(Beginning of Extracted records)
-- ==== Sys2Proof/Laws/Faults.lean ====
section
/-! SUPPORT. What the fault collector's recording of an event can do: a minor event, a major one and a fatal declaration touch the
collector's registers and history, its notices, and, where a severe record ends DORMANT, the mode sequence; nothing else. -/

set_option Elab.async false

namespace Sys2Proof.Machine

/-- What a recorded event leaves as it was. `dormantWays` alone of a slice may change. -/
structure FaultWork (s t : State) : Prop where
  rest : t = { s with
    regs := t.regs, queues := t.queues, out := t.out, history := t.history, minors := t.minors, fw := t.fw, aon := t.aon,
    slices := t.slices }
  regs : ∀ off, off ≠ GLB_MODE.reg → off < 0x50000 ∨ 0x51000 ≤ off ∧ off < 0x58000 ∨ 0x5CC00 ≤ off → t.reg off = s.reg off
  mode : t.mode = s.mode
  fw : t.fw = { s.fw with arrayEvents := t.fw.arrayEvents }
  time : t.aon.time = s.aon.time
  slice : ∀ p, t.sl p = { s.sl p with dormantWays := (t.sl p).dormantWays }

theorem FaultWork.refl (s : State) : FaultWork s s := ⟨rfl, fun _ _ _ => rfl, rfl, rfl, rfl, fun _ => rfl⟩

theorem FaultWork.trans {s t u : State} (h : FaultWork s t) (k : FaultWork t u) : FaultWork s u := by
  refine ⟨?_, fun o a b => (k.regs o a b).trans (h.regs o a b), k.mode.trans h.mode, ?_, k.time.trans h.time, fun p => ?_⟩
  · rw [k.rest, h.rest]
  · rw [k.fw, h.fw]
  · rw [k.slice p, h.slice p]

/-- A write of a register of the fault collector. -/
theorem FaultWork.wr {s t : State} (h : FaultWork s t) (f : Fld) (x : Nat) (hf : 0x50000 ≤ f.off ∧ f.off < 0x51000) :
    FaultWork s (t.wr f x) := by
  refine h.trans ⟨rfl, fun o _ b => State.reg_wr_ne _ _ _ (by omega), ?_, rfl, rfl, fun _ => rfl⟩
  show (t.wr f x).rd GLB_MODE.MODE = t.rd GLB_MODE.MODE
  exact State.rd_wr_off _ _ _ _ (by simp only [GLB_MODE.MODE, GLB_MODE.reg]; omega)

theorem FaultWork.inc {s t : State} (h : FaultWork s t) (f : Fld) (x : Nat) (hf : 0x50000 ≤ f.off ∧ f.off < 0x51000) :
    FaultWork s (t.inc f x) := h.wr f _ hf

theorem FaultWork.setReg {s t : State} (h : FaultWork s t) (o : Nat) (v : Word) (hf : 0x50000 ≤ o ∧ o < 0x51000) :
    FaultWork s (t.setReg o v) := by
  refine h.trans ⟨rfl, fun i _ b => State.reg_setReg_ne _ _ (by omega), ?_, rfl, rfl, fun _ => rfl⟩
  show getBits ((t.setReg o v).reg GLB_MODE.reg) _ _ = _
  rw [State.reg_setReg_ne _ _ (by simp only [GLB_MODE.reg]; omega)]
  rfl

/-- A notice is part of it. -/
theorem FaultWork.queue {s t u : State} (h : FaultWork s t) (k : QueueWork t u) : FaultWork s u := by
  refine h.trans ⟨?_, fun o _ b => k.2 o (by omega), ?_, ?_, ?_, fun p => ?_⟩
  · rw [k.1]
  · show getBits (u.reg GLB_MODE.reg) _ _ = getBits (t.reg GLB_MODE.reg) _ _
    rw [k.2 _ (Or.inl (Nat.le_of_ble_eq_true rfl))]
  · rw [k.1]
  · rw [k.1]
  · rw [k.1]; rfl

theorem FaultWork.history {s t : State} (h : FaultWork s t) (i : Nat) (v : Native) :
    FaultWork s { t with history := t.history.put 0#128 i v } :=
  h.trans ⟨rfl, fun _ _ _ => rfl, rfl, rfl, rfl, fun _ => rfl⟩

theorem FaultWork.faultNotice {s t : State} (h : FaultWork s t) (i : Nat) : FaultWork s (t.faultNotice i) := by
  unfold State.faultNotice
  extract_lets r c p
  exact h.queue ((QueueWork.refl _).notice _ _ _ _ _ _ _ (by omega))

theorem FaultWork.ways {s t : State} (h : FaultWork s t) (l : List PhysSlice) :
    FaultWork s (l.foldl (fun s p => s.modSl p fun x => { x with dormantWays := false }) t) :=
  holds_of_foldl (fun u p k => k.trans ⟨rfl, fun _ _ _ => rfl, rfl, rfl, rfl, fun q => by by_cases e : q = p <;> simp [e]⟩) l t h

/-- A trigger of the exit from DORMANT is part of it. -/
theorem FaultWork.trigger {s t : State} (h : FaultWork s t) (c p : Nat) : FaultWork s (t.dormTrigger c p) := by
  have go (x : Nat) (f : AlwaysOn → AlwaysOn) (hf : ∀ a, (f a).time = a.time) : FaultWork t ((t.wr GLB_MODE.CHANGING x).modAon f) := by
    refine ⟨rfl, fun o a _ => ?_, ?_, rfl, hf _, fun _ => rfl⟩
    · show (t.wr GLB_MODE.CHANGING x).reg o = t.reg o
      exact State.reg_wr_ne _ _ _ a
    · show (t.wr GLB_MODE.CHANGING x).rd GLB_MODE.MODE = t.rd GLB_MODE.MODE
      exact State.rd_wr_disjoint _ _ _ _ (by decide)
  unfold State.dormTrigger
  extract_lets s1
  have h1 : FaultWork s s1 := h.trans (go _ _ fun _ => rfl)
  clear_value s1
  split
  · split
    · exact h.trans (go _ _ fun _ => rfl)
    · exact h
  · split
    · split
      · exact h1.ways _
      · exact h.trans ⟨rfl, fun _ _ _ => rfl, rfl, rfl, rfl, fun _ => rfl⟩
    · exact h

theorem FaultWork.stopPip {s t : State} (h : FaultWork s t) (c : Nat) : FaultWork s (t.stopPip c) := by
  unfold State.stopPip
  split
  · exact (h.wr _ _ (by decide)).wr _ _ (by decide)
  · exact h

theorem FaultWork.setMerged {s t : State} (h : FaultWork s t) (src : Nat) : FaultWork s (t.setMerged src) := by
  unfold State.setMerged
  split
  · exact h.setReg _ _ (by decide)
  · exact h.setReg _ _ (by decide)

/-- A record opened or merged. -/
theorem FaultWork.openRecord {s t : State} (h : FaultWork s t) (src cls : Nat) (perm : Bool) (info : BitVec 40) :
    FaultWork s (t.openRecord src cls perm info) := by
  unfold State.openRecord
  split
  · exact h
  · extract_lets i r old new merge r' s1 j q u1 u2 a b
    have h1 : FaultWork s s1 := (h.history _ _).setMerged _
    have hu1 : FaultWork s u1 := h.history _ _
    have h2 : FaultWork s u2 := ((hu1.wr _ _ (by decide)).wr _ _ (by decide)).wr _ _ (by decide)
    clear_value s1 u1 u2
    have ha : FaultWork s a := by
      show FaultWork s (if _ then (if _ then _ else _) else _)
      split
      · split
        · exact h1.faultNotice _
        · exact h1
      · exact ((h2.setReg _ _ (by decide)).setReg _ _ (by decide)).faultNotice _
    clear_value a
    have hb : FaultWork s b := by
      show FaultWork s (if _ then _ else _)
      split
      · exact ha.trigger _ _
      · exact ha
    clear_value b
    split
    · exact (hb.wr _ _ (by decide)).stopPip _
    · exact hb

/-- An escalation. The sources have numbers below 96. -/
theorem FaultWork.escalate {s t : State} (h : FaultWork s t) (src : Nat) (minor : Bool) (info : BitVec 40) (hs : src < 96) :
    FaultWork s (t.escalate src minor info) := by
  unfold State.escalate
  extract_lets a f
  have ha : FaultWork s a := ((h.wr _ _ (by simp only [FLT_SRC_COUNT.PERM, FLT_SRC_COUNT.reg]; omega)).wr _ _
    (by simp only [FLT_SRC_COUNT.CNT_A, FLT_SRC_COUNT.reg]; omega)).wr _ _ (by simp only [FLT_SRC_COUNT.CNT_B, FLT_SRC_COUNT.reg]; omega)
  exact ha.openRecord _ _ _ _

theorem FaultWork.windowCount {s t : State} (h : FaultWork s t) (src : Nat) (hs : src < 96) : FaultWork s (t.windowCount src) := by
  unfold State.windowCount
  exact (h.inc _ _ (by simp only [FLT_SRC_COUNT.CNT_A, FLT_SRC_COUNT.reg]; omega)).inc _ _
    (by simp only [FLT_SRC_COUNT.CNT_B, FLT_SRC_COUNT.reg]; omega)

/-- A major event. -/
theorem FaultWork.major {s t : State} (h : FaultWork s t) (src : Nat) (info : BitVec 40) (hs : src < 96) :
    FaultWork s (t.major src info) := by
  unfold State.major
  split
  · exact h
  · extract_lets s1 s2
    have h0 : FaultWork s (t.noteArray src info) := by
      unfold State.noteArray
      split
      · exact h.trans ⟨rfl, fun _ _ _ => rfl, rfl, rfl, rfl, fun _ => rfl⟩
      · exact h
    have h1 : FaultWork s s1 := h0.inc _ _ (by simp only [FLT_SRC_COUNT.UE_TOTAL, FLT_SRC_COUNT.reg]; omega)
    split
    · exact h1
    · split
      · exact h1.openRecord _ _ _ _
      · have h2 : FaultWork s s2 := h1.windowCount _ hs
        split
        · exact h2.escalate _ _ _ hs
        · exact h2.openRecord _ _ _ _

/-- A minor event. -/
theorem FaultWork.minor {s t : State} (h : FaultWork s t) (src : Nat) (info : BitVec 40) (hs : src < 96) :
    FaultWork s (t.minor src info) := by
  unfold State.minor
  split
  · exact h
  · extract_lets n s0 s1 k s2
    have h0 : FaultWork s s0 := h.inc _ _ (by simp only [FLT_SRC_COUNT.CE_TOTAL, FLT_SRC_COUNT.reg]; omega)
    have h1 : FaultWork s s1 := h0.trans ⟨rfl, fun _ _ _ => rfl, rfl, rfl, rfl, fun _ => rfl⟩
    split
    · exact h1
    · have h2 : FaultWork s s2 := h1.windowCount _ hs
      split
      · exact h2.escalate _ _ _ hs
      · exact h2

/-- A fatal declaration. -/
theorem FaultWork.fatal {s t : State} (h : FaultWork s t) (src : Nat) (info : BitVec 40) (hs : src < 96) :
    FaultWork s (t.fatal src info) := by
  unfold State.fatal
  split
  · exact h
  · exact ((h.inc _ _ (by simp only [FLT_SRC_COUNT.UE_TOTAL, FLT_SRC_COUNT.reg]; omega)).wr _ _
      (by simp only [FLT_SRC_COUNT.FATAL, FLT_SRC_COUNT.reg]; omega)).openRecord _ _ _ _

end Sys2Proof.Machine
end

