-- ==== Sys2Proof/Tests/Slice0.lean ====
section
/-! SUPPORT. Tests: each check of WellFormed refuses an ill-formed term, states that meet the hypotheses of the statements, and small
tests of single commands against values worked out from the spec. -/

set_option Elab.async false

namespace Sys2Proof.Tests

open Machine
open Host (Outcome)

/-! ### Each check of WellFormed refuses a term -/

theorem test_wf_host_line : Instr.wellFormed (.rdShared 0 1#64 0#16) = false ∧ Instr.wellFormed (.rdShared 0 64#64 0#16) = true := by
  decide
theorem test_wf_write_line : Instr.wellFormed (.wrFull 0 (2 ^ 52) 0#16 0#512 false false) = false := by decide
theorem test_wf_response_line : Instr.wellFormed (.biconflict 0 8#64) = false := by decide
theorem test_wf_agent_read : Instr.wellFormed (.iaRd 0#6 60#64 5) = false ∧ Instr.wellFormed (.iaRd 0#6 60#64 4) = true := by decide
theorem test_wf_agent_write : Instr.wellFormed (.iaWr 0#6 0#64 0#512 0#64) = false := by decide
theorem test_wf_access_size : Instr.wellFormed (.acquireLoad 0 0#64 3) = false := by decide
theorem test_wf_stripe : Instr.wellFormed (.coalesceWindowExpiry 0 (2 ^ 37)) = false := by decide
theorem test_wf_answers : Instr.wellFormed (.ringEnumeration (List.replicate 19 0)) = false := by decide
theorem test_wf_image : Instr.wellFormed (.transferFw .primary 1#2 { FwImage.none with valid := true, blocks := 65 }) = false := by decide
theorem test_wf_offset : Instr.wellFormed (.registerWrite (2 ^ 20) 0#64) = false := by decide
theorem test_wf_credits : Instr.wellFormed (.hostCreditAdvertised 0 .ndr 0) = false := by decide
theorem test_wf_certificate : Instr.wellFormed (.spdmGetCertificate .mctp 0#8 (2 ^ 16) 0) = false := by decide

/-! ### What the hypotheses of the statements are met by -/

/-- A state of a mode with fields written. -/
def sv (m : Nat) (l : List (Fld × Nat)) : State := l.foldl (fun s e => s.wr e.1 e.2) (State.reset.wr GLB_MODE.MODE m)

/-- A live port, and the home of line 0. -/
def live (m : Nat) : State :=
  sv m [(HP_CTRL.ENABLE 0, 1), (HP_STATUS.LINK 0, 1), (HP_STATUS.BI_EN 0, 1), (SL_LOGICAL_ID.VALID 0, 1), (GLB_CAPS.DPA_REGIONS, 1)]

theorem witness_idle : (sv 2 []).pending = [] ∧ (State.reset.modAon fun a => { a with power := false }).pending = [] ∧
    ((State.reset.modAon fun a => { a with power := false }).aon.power && State.reset.aon.porDone) = false := by decide

theorem canonical_reset : State.reset.Canonical := by constructor <;> decide

theorem canonical_wr (s : State) (h : s.Canonical) (f : Fld) (x : Nat) : (s.wr f x).Canonical :=
  { h with regs := Tbl.wf_put regReset _ _ h.regs }

theorem canonical_sv (m : Nat) (l : List (Fld × Nat)) : (sv m l).Canonical :=
  holds_of_foldl (fun s e h => canonical_wr s h e.1 e.2) l _ (canonical_wr _ canonical_reset _ _)

/-- Two states with a step between them, the first with canonical tables: an idle one, and one with commands waiting. -/
theorem witness_step : (∃ t, step (sv 2 []) = .next t) ∧ (sv 2 []).Canonical ∧
    ∃ t, step ((sv 2 []).withPending [.gpfPhase1 0, .gpfPhase1 1]) = .next t ∧ t.pending = [.gpfPhase1 1] :=
  ⟨⟨_, rfl⟩, canonical_sv _ _, ⟨_, rfl, rfl⟩⟩

/-- The SPEC of line 0 that host 0 sends to `live 2`. -/
def rqSpec (a : Word) : Request :=
  ⟨(live 2).nextId, .spec, .host 0, lineOf a, 0#16, 0#512, BitVec.allOnes 64, false, false, none, (live 2).now, (live 2).inc12 0⟩

theorem witness_request_takes_tracker : ∃ (s : State) (c : Instr) (h : HostId) (r : Request), hostRequestOf s c = some (h, r) ∧
    s.mode = 2 ∧ s.portLive h = true ∧ addrFits (hostAddress c) = true ∧ s.openWay r ∧
    (r.cls = .spec → ((s.bump.countHost h r.cls).sl (s.homeOf r.line)).trkUsed ≤ 384 ∧
      rgMode ((s.bump.countHost h r.cls).region (s.homeOf r.line) r.line) ≠ 3) ∧
    (s.bump.countHost h r.cls).bypass (s.homeOf r.line) r = none ∧ (s.bump.countHost h r.cls).eccIdle (s.homeOf r.line) = true ∧
    (s.bump.countHost h r.cls).mayAllocate (s.homeOf r.line) r = true :=
  have way : (live 2).openWay (rqSpec 0) := by constructor <;> decide +kernel
  ⟨live 2, .spec 0 0#64, 0, _, rfl, by decide +kernel, by decide +kernel, by decide +kernel, way, by decide +kernel⟩

/-- A read of host 0, and a tracker of it in a phase. -/
def rq (i l : Nat) (c : ReqClass) : Request := ⟨i, c, .host 0, l, 7#16, 0#512, BitVec.allOnes 64, false, false, none, 0, 0#12⟩
def tk (i : Nat) (r : Request) (ph : Phase) (ended : Bool) : Tracker :=
  ⟨i, r, r.cls.tracker, ph, .i, .i, false, none, false, false, false, [], none, none, false, none, none, 0, [], [], none, ended, ended,
    false, 0#16, 0, 0#32, false⟩
/-- A snoop for a line of PS0, owned by tracker 1 there, and its entry. -/
def sq (n : Nat) : SnoopReq := ⟨.tracker 0 1, .inv, 0, n⟩
def se (n : Nat) : SnoopEntry := ⟨sq n, 0, false, []⟩
/-- States at clause ends: ports, trackers, messages. -/
def portOf (s : State) (f : Port → Port) : State := s.modPort 0 f
def slOf (s : State) (f : Slice → Slice) : State := s.modSl 0 f
def timed (s : State) (t : Nat) : State := s.modAon fun a => { a with time := t }

theorem witness_closed_port : (sv 2 [(HP_CTRL.HUSK 0, 1)]).portLive 0 = false ∧ (sv 2 [(HP_CTRL.HUSK 0, 1)]).on (HP_CTRL.HUSK 0) = true ∧
    2 ≤ (sv 2 [(HP_CTRL.HUSK 0, 1)]).mode ∧ (sv 2 []).portLive 0 = false ∧ (sv 2 []).on (HP_CTRL.HUSK 0) = false ∧ (live 1).mode < 2 ∧
    hostRequestOf (live 1) (.rdOwn 0 0#64 1#16) = some (0, ⟨(live 1).nextId, .rdOwn, .host 0, 0, 1#16, 0#512, BitVec.allOnes 64, false, false,
      none, (live 1).now, (live 1).inc12 0⟩) := by decide +kernel

theorem witness_link_reports : (sv 1 []).mode ≠ 0 ∧ ((sv 1 []).on (HP_STATUS.BI_EN 0) = false) ∧
    ¬(true = true ∧ (sv 1 []).rd (HP_STATUS.WIDTH 0) = 2 ∧ widthCode .x16 < 2) ∧ (sv 1 []).mode = 1 ∧
    ((sv 2 [(HP_CTRL.HUSK 0, 1)]).on (HP_CTRL.HUSK 0) = true ∧ (sv 2 [(HP_CTRL.HUSK 0, 1)]).on (HP_STATUS.LINK 0) = false) ∧
    (portOf (sv 2 [(HP_CTRL.HUSK 0, 1), (HP_STATUS.LINK 0, 1)]) fun x => { x with linkReset := true }).on (HP_CTRL.HUSK 0) = true ∧
    ((portOf (sv 2 [(HP_CTRL.HUSK 0, 1), (HP_STATUS.LINK 0, 1)]) fun x => { x with linkReset := true }).port 0).linkReset = true := by
  decide +kernel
(End of Extracted records)
Reproduce the listing above exactly as far as the line with "slices := t.slices", that line included.

### Result of the exercise
-- ==== Sys2Proof/Laws/Faults.lean ====
section
/-! SUPPORT. What the fault collector's recording of an event can do: a minor event, a major one and a fatal declaration touch the
collector's registers and history, its notices, and, where a severe record ends DORMANT, the mode sequence; nothing else. -/

set_option Elab.async false

namespace Sys2Proof.Machine

/-- What a recorded event leaves as it was. `dormantWays` alone of a slice may change. -/
structure FaultWork (s t : State) : Prop where
  rest : t = { s with
    regs := t.regs, queues := t.queues, out := t.out, history := t.history, minors := t.minors, fw := t.fw, aon := t.aon,
    slices := t.slices }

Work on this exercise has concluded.